I am a child from divorced parents (when I was 7). I think the big thing is COMMUNICATION with your children through this. And it's even better if you and your spouse can talk to them TOGETHER. My parents did absolutely NO TALKING to me or my sister through their divorce. My sister had a harder time dealing (she was 14). If they would have talked to us and my mom hadn't bashed my dad for the last 25 years, I think we'd have been a lot better off. I never felt like their divorce was my fault (like some kids do). I just took it as something that was happening, never cried or asked questions. I blame my lack of communication skills on my parents though. So I am doing everything in my power to teach my daughter to ask questions and talk about anything!


----------



## LimboGirl (Oct 28, 2011)

I think this really depends on the individual family and even the individual children. Both my children know we are in M/C. My son maintains that he had a happy childhood and we did a great job. My daughter says she could tell I wasn't happy for a long time. She is much more intuitive than my son.

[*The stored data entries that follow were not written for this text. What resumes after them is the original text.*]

-- ==== Sys2Proof/Laws/Fields.lean ====
section
/-! SUPPORT. The frames of the shared operations field by field, for simp. -/
namespace Sys2Proof.Machine
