/-- Settles O49, clause by clause: a flush begins through `askFlush`; one that succeeds lands its records and the header before the flush is over; one
that fails is written again or fails the store, which events leave failed (`emit_mram`). -/
theorem recorderFlushes : Obligations.RecorderFlushes := by
  unfold Obligations.RecorderFlushes
  refine ⟨?background, ?forced, ?success, ?powerFail, ?again, ?failed, ?header, ?retry⟩
  case background =>
    intro s hsig hd hs hl hf
    exact ⟨_, congrArg done (doBackgroundFlush_begins hd hs hl hf), modRec_settles hsig _⟩
  case forced =>
    intro s a v r hsig ht hv hl hf
    subst hv
    exact ⟨_, congrArg done ((recFlushReq_asks ht).trans (askFlush_begins hl hf .forced)), modRec_settles hsig _⟩
  case success =>
    intro s f dur hsig hf hk hs ht ha he hp htray hrem
    have hdone : doFlushComplete true dur s = s.flushDone f dur := by
      rw [doFlushComplete_succeeds dur hf hp, hs, if_neg Bool.false_ne_true, flushLanded_over dur hk ht ha he,
        noticesAfter_idle (flushDone_frame s f dur) (by decide) (by decide) htray hrem]
    refine ⟨_, congrArg done hdone, ?_⟩
    rw [settle_recd, settle_reg, flushDone_recd]
    exact ⟨rfl, rfl, rfl, congrArg Recorder.hdrs (flushLanded_recd s f), rfl, fun hkf => flushEnded_shows _ (by simp [hkf]) dur,
      fun r hr hd => landed_single hr hd,
      (flushDone_frame s f dur).mono.settle hsig.latch (by decide) (by decide) (by decide) (by decide)⟩
  case powerFail =>
    intro s f dur hsig hf hk hs ht ha hp htray hrem hw
    obtain ⟨hthr, hask⟩ := flushLanded_waits (f := f) ht ha
    have hlanded := flushLanded_frame s f
    have hover : (s.flushLanded f).flushOver f dur = (s.flushDone f dur).pfLocked ((s.time.tb - s.thm.pfSince) / 1000) :=
      flushOver_locks dur hk hthr hask hw
    have hframe : Frame [.recd, .plan, .regs] s ((s.flushDone f dur).pfLocked ((s.time.tb - s.thm.pfSince) / 1000)) :=
      (flushDone_frame s f dur).mono.trans (pfLocked_frame _ _)
    have hdone : doFlushComplete true dur s = (s.flushDone f dur).pfLocked ((s.time.tb - s.thm.pfSince) / 1000) := by
      rw [doFlushComplete_succeeds dur hf hp, hs, if_neg Bool.false_ne_true, hover, noticesAfter_idle hframe (by decide) (by decide) htray hrem]
    have hpins : (s.flushDone f dur).pw = s.pw := flushDone_frame s f dur .pw (by decide)
    refine ⟨_, congrArg done hdone, ?_⟩
    rw [settle_recd, settle_reg, pfLocked_recd, flushDone_recd]
    exact ⟨rfl, rfl, fun hwarn => pfLocked_shows (hpins ▸ hwarn) _,
      hframe.mono.settle hsig.latch (by decide) (by decide) (by decide) (by decide)⟩
  case again =>
    intro s f dur hsig hf ha hs
    refine ⟨_, congrArg done (doFlushComplete_repeats dur hf ha hs), rfl, ?_, ?_, ?_⟩
    · rw [settle_reg]
      exact reg_bump_self s _ _
    · exact ((bump_frame s _ _).mono.modRec (by decide)).settle hsig.latch (by decide) (by decide) (by decide) (by decide)
    · exact ((RegsBut.refl _ s).bump (k := REC_STORE_ERR) (by decide)).trans (.of_regs (settle_regs _))
  case failed =>
    intro s f dur hsig hf ha hs ht hask he hk htray hrem
    have hover : s.storeFailed.flushOver f dur = s.storeFailed.flushEnded f dur := flushOver_ends dur hk ht hask he
    have hframe : Frame evParts s ((s.storeFailed.flushEnded f dur).emit ⟨0, 6, 1, 0x0903, []⟩) :=
      ((storeFailed_frame s).trans (flushEnded_frame _ f dur)).mono.trans (emit_frame _ _)
    have hdone : doFlushComplete false dur s = (s.storeFailed.flushEnded f dur).emit ⟨0, 6, 1, 0x0903, []⟩ := by
      rw [doFlushComplete_gives_up dur hf (.inl ha), hs, if_neg Bool.false_ne_true, hover,
        noticesAfter_idle hframe (by decide) (by decide) htray hrem]
    refine ⟨_, congrArg done hdone, ?_, hframe.settle hsig.latch (by decide) (by decide) (by decide) (by decide)⟩
    rw [settle_recd, failed_of_mram (emit_mram _ _), flushEnded_recd, storeFailed_recd]
  case header =>
    intro s hsig hl hs hp
    have hwrite : doHeaderWriteTimer s = s.writeHeader := by rw [doHeaderWriteTimer, hp, hl, hs]; rfl
    refine ⟨_, congrArg done hwrite, rfl, rfl, rfl, (writeHeader_frame s).mono.settle hsig.latch (by decide) (by decide) (by decide) (by decide)⟩
  case retry =>
    intro s hsig hs hl hf ha he ht hp htray hrem
    have hframe : Frame [.recd] s (s.flushBegun .background) := modRec_frame s _
    refine ⟨?ok, ?bad⟩
    case ok =>
      have hok := completeRetry_succeeds (s := s.flushBegun .background) (f := ⟨.background, s.recd.dirty, false⟩) rfl nofun hs ht ha he hp htray hrem
      refine ⟨_, congrArg done ((doStoreRetry_begins true hs hl hf).trans hok), ?_,
        ((hframe.mono.trans (flushDone_frame _ _ _).mono).trans (emit_frame _ _)).settle hsig.latch (by decide) (by decide) (by decide) (by decide)⟩
      rw [settle_recd, failed_of_mram (emit_mram _ _), flushDone_recd, flushLanded_recd]
      rfl
    case bad =>
      have hbad := completeRetry_fails (s := s.flushBegun .background) (f := ⟨.background, s.recd.dirty, false⟩) rfl nofun hs ht ha he htray hrem
      refine ⟨_, congrArg done ((doStoreRetry_begins false hs hl hf).trans hbad), ?_, ?_, ?_,
        ((hframe.mono.trans (storeFailed_frame _)).trans (flushEnded_frame _ _ _)).mono.settle hsig.latch (by decide) (by decide) (by decide) (by decide)⟩
      · rw [settle_recd, flushEnded_recd, storeFailed_recd]
      · rw [settle_recd, flushEnded_recd]
      · rw [settle_reg, flushEnded_background _ rfl]
        exact storeFailed_counts (s.flushBegun .background)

Another point being divorced doesn't guarantee you will be happier. I have gone back and forth on whether I shouldn't have stayed. At this point in time, I am glad we didn't split up. There is a lot of dysfunction on both sides of our family. I have always felt if I had divorced, my mother in law would have been way too helpful to my husband. I have felt that the kids would have had three parents instead of two. It wouldn't have been a good situation. 

My marriage doesn't have any abuse in it. We are currently working on dysfunctional communication patterns. I don't know if that would have ever been addressed. My next relationship could have had the same problems. My point is you might as well work on your individual problems and see what happens.


----------